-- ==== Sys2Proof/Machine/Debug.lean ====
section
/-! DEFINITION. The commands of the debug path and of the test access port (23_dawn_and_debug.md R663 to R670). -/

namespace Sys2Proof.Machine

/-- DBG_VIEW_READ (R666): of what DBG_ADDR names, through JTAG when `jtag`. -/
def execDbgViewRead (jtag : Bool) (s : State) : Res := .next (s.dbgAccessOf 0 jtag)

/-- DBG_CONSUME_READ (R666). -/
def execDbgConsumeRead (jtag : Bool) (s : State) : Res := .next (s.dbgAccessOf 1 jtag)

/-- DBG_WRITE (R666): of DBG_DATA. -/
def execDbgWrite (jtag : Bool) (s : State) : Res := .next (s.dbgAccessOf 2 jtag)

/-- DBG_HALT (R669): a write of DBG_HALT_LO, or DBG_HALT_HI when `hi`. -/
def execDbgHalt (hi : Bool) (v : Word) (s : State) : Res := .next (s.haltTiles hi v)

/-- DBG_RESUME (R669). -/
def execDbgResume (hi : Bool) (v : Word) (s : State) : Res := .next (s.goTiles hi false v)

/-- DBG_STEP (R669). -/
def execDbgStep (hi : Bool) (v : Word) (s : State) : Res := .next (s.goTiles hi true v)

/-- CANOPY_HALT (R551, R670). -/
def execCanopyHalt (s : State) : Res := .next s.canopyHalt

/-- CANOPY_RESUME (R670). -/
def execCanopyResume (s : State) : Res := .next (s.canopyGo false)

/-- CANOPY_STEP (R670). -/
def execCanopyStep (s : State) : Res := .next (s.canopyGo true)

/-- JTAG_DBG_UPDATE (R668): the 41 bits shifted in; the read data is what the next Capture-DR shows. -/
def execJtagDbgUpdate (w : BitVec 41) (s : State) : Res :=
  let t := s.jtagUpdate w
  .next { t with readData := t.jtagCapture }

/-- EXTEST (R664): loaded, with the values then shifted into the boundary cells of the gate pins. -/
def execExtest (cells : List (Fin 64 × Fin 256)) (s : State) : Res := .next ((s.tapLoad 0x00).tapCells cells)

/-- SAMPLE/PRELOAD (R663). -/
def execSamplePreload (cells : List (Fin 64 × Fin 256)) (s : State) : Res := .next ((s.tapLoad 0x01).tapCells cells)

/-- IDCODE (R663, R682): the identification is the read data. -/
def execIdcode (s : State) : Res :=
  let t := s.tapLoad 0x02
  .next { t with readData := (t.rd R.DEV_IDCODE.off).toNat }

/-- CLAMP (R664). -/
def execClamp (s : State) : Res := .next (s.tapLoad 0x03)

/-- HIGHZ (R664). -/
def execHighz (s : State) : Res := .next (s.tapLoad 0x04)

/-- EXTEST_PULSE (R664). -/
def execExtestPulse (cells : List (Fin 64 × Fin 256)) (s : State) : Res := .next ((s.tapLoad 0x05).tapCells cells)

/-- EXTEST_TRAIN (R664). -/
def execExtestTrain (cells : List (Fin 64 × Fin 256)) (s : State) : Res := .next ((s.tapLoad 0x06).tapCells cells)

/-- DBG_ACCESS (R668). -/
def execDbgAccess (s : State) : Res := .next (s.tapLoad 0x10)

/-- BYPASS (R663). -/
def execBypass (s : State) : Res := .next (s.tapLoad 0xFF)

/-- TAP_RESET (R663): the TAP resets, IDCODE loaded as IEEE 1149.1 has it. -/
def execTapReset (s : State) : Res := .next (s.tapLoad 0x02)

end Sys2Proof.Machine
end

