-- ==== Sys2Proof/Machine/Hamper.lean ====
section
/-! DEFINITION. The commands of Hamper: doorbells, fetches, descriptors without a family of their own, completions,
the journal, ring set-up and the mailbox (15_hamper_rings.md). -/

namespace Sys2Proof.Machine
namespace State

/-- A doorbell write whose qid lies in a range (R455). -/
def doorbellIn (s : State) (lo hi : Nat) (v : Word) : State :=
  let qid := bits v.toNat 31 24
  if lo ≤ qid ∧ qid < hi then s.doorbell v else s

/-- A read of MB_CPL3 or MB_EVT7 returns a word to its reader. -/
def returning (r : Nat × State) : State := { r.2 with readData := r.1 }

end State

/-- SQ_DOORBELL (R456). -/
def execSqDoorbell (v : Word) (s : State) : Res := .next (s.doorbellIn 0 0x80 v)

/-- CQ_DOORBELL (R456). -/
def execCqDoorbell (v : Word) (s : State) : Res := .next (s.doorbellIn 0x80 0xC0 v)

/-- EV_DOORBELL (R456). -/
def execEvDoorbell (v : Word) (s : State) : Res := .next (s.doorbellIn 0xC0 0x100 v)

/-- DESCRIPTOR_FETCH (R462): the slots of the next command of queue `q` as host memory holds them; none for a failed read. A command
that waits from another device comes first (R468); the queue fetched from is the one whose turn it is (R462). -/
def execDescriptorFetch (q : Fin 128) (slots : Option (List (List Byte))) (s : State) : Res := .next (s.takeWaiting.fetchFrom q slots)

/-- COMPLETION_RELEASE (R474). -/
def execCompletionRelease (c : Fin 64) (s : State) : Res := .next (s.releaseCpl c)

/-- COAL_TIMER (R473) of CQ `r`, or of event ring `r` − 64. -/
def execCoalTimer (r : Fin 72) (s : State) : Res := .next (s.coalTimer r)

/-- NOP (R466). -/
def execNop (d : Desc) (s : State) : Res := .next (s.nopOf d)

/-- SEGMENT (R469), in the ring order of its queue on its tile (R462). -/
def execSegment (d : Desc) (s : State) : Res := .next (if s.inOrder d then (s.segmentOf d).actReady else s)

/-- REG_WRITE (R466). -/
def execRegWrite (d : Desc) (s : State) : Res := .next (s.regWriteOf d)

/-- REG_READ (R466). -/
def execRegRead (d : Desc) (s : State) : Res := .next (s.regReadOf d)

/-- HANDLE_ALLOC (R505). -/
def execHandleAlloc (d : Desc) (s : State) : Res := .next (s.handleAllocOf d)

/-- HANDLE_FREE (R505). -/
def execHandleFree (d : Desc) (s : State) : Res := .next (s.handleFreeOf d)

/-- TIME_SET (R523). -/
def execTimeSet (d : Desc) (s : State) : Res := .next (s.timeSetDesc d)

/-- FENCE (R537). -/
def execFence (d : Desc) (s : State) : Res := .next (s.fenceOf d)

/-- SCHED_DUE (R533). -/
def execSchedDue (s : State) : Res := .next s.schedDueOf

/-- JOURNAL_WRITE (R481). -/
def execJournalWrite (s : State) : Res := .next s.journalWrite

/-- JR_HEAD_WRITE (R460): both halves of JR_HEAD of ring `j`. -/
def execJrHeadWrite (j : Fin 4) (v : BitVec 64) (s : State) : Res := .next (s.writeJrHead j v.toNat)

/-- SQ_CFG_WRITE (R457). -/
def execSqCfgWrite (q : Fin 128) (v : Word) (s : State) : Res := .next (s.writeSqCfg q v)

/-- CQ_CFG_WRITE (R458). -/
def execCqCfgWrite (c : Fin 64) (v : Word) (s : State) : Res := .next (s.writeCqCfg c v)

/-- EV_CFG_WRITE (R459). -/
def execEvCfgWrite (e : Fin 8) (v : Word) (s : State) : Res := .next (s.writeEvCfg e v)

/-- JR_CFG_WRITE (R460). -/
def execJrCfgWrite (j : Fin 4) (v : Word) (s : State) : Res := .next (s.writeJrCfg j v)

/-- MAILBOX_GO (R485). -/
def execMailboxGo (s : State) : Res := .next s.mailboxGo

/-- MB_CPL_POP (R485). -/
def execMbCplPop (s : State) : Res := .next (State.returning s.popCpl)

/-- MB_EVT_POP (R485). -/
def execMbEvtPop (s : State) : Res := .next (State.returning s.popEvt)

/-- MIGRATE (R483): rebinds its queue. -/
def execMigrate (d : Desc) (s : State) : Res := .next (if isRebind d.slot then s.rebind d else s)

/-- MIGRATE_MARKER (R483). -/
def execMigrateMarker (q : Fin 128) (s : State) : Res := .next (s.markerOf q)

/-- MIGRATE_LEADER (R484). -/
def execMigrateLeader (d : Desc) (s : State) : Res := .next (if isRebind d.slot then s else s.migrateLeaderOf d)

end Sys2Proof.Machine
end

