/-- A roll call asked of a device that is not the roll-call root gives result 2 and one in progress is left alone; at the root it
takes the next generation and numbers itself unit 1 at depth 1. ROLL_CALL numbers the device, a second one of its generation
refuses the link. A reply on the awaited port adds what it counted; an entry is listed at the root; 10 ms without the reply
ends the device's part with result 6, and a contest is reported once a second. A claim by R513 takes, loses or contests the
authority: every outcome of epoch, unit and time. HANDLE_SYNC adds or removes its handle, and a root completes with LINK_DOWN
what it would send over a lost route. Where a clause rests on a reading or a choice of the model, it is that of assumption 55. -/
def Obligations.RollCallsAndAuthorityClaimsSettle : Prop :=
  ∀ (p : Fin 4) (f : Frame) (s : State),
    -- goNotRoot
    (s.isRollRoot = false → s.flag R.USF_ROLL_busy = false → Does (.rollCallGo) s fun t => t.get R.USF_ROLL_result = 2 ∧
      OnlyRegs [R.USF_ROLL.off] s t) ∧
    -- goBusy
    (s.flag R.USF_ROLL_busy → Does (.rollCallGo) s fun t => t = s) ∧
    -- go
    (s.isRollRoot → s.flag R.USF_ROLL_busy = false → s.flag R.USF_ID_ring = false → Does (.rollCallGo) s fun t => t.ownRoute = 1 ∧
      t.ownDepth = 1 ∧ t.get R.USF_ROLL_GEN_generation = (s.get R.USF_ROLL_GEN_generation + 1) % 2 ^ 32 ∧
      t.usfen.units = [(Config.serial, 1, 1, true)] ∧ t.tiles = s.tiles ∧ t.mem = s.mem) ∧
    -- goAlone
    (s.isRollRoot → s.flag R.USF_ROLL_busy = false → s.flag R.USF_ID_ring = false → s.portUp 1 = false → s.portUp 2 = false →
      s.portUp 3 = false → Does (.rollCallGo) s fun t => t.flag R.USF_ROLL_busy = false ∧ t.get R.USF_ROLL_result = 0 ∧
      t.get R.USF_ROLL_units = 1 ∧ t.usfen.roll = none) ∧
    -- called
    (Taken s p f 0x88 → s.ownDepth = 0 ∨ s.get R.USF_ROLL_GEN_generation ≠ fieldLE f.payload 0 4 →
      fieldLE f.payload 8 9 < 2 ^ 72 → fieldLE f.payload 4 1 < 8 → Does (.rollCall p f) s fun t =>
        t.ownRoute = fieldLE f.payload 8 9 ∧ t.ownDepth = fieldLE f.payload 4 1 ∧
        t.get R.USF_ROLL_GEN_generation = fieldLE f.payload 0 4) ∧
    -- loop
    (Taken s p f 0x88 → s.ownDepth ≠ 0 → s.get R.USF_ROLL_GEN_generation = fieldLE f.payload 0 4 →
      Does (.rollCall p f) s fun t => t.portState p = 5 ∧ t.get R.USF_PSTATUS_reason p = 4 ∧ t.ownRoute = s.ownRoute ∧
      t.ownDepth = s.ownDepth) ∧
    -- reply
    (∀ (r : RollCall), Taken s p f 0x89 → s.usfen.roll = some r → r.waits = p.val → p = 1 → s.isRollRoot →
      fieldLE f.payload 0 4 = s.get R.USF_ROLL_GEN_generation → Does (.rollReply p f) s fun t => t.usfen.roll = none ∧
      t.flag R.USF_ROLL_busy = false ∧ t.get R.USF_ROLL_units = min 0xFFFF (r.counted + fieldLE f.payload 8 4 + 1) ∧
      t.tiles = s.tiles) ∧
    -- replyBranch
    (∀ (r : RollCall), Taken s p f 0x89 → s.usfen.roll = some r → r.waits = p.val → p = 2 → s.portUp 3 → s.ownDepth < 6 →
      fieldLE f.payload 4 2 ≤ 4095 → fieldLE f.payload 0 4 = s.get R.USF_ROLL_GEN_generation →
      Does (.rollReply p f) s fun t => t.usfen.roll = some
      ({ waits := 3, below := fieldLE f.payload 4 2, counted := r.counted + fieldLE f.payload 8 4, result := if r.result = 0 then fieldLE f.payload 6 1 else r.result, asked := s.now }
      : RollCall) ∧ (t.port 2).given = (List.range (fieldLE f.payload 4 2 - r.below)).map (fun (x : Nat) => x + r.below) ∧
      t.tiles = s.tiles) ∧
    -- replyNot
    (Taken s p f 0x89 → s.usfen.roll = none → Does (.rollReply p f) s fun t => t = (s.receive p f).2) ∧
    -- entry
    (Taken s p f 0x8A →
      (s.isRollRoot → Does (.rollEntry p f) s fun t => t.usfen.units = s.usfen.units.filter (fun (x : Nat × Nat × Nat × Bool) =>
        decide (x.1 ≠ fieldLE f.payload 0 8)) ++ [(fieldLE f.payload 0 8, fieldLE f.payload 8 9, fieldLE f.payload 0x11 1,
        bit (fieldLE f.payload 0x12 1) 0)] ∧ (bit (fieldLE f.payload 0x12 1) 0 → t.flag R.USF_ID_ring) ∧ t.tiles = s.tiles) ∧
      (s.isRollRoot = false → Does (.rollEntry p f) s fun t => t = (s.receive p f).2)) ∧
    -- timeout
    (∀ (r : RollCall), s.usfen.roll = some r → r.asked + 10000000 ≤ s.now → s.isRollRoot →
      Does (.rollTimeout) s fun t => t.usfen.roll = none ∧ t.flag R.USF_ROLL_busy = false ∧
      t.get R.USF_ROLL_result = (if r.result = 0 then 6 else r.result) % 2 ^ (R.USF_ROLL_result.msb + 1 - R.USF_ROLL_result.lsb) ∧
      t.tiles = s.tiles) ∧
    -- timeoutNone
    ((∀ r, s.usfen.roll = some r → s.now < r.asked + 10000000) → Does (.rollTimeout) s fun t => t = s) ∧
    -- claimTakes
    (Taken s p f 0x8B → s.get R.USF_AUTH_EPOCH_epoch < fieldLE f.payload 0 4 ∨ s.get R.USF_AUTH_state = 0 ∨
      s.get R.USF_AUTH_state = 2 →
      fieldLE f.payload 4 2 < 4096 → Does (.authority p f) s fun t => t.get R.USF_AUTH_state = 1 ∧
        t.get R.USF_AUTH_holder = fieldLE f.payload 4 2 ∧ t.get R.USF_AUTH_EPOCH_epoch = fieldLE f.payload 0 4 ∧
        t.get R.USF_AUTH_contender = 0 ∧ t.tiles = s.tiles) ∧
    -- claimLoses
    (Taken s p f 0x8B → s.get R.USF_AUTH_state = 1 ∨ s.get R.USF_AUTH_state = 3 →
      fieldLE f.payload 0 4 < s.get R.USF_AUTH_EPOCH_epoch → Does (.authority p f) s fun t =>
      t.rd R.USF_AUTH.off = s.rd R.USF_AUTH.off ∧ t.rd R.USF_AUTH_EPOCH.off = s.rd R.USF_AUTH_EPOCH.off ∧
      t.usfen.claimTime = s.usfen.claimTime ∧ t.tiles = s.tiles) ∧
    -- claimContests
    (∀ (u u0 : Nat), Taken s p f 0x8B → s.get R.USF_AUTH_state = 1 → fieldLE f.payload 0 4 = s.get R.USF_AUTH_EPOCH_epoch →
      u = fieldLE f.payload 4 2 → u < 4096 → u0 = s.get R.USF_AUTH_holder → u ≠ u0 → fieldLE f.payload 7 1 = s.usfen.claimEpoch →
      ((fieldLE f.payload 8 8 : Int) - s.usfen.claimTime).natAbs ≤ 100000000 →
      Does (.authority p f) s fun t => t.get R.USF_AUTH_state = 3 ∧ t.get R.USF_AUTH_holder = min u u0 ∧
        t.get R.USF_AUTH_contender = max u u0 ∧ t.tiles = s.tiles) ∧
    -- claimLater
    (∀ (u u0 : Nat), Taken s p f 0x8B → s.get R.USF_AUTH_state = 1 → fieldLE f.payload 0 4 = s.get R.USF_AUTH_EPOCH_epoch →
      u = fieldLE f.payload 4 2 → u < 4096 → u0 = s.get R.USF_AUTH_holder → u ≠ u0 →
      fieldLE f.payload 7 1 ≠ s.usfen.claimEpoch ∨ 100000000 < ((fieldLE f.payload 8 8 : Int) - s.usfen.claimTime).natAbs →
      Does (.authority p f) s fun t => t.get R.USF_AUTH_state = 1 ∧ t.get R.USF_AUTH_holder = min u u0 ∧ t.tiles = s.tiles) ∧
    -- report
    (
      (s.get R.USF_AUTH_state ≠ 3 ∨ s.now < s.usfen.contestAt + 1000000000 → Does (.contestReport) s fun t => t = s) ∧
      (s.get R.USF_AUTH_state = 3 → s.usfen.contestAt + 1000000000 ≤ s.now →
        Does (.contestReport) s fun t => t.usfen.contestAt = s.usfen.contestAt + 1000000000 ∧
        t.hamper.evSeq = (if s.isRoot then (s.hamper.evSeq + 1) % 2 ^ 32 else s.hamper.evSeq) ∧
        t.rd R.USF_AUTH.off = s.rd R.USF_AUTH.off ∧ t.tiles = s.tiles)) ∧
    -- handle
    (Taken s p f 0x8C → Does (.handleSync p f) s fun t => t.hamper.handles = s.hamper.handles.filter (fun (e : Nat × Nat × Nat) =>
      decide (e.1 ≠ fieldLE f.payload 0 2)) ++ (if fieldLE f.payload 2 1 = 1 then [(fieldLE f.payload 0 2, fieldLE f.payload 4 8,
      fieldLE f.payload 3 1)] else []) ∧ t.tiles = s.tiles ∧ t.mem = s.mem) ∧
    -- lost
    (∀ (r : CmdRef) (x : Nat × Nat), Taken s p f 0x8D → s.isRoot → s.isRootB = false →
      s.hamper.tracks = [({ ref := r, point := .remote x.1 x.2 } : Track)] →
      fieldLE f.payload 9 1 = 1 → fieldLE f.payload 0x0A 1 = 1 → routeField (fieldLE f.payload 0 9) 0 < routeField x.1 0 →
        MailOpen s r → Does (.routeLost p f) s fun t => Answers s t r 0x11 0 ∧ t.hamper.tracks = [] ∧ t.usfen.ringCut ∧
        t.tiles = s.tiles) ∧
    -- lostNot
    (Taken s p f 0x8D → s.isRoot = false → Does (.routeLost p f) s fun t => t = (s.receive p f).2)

....

Exercise prompt |
Filter the records, keeping only lines that contain "loaded", and show those lines.

Answer section |
/-- EXTEST (R664): loaded, with the values then shifted into the boundary cells of the gate pins. -/
/-- TAP_RESET (R663): the TAP resets, IDCODE loaded as IEEE 1149.1 has it. -/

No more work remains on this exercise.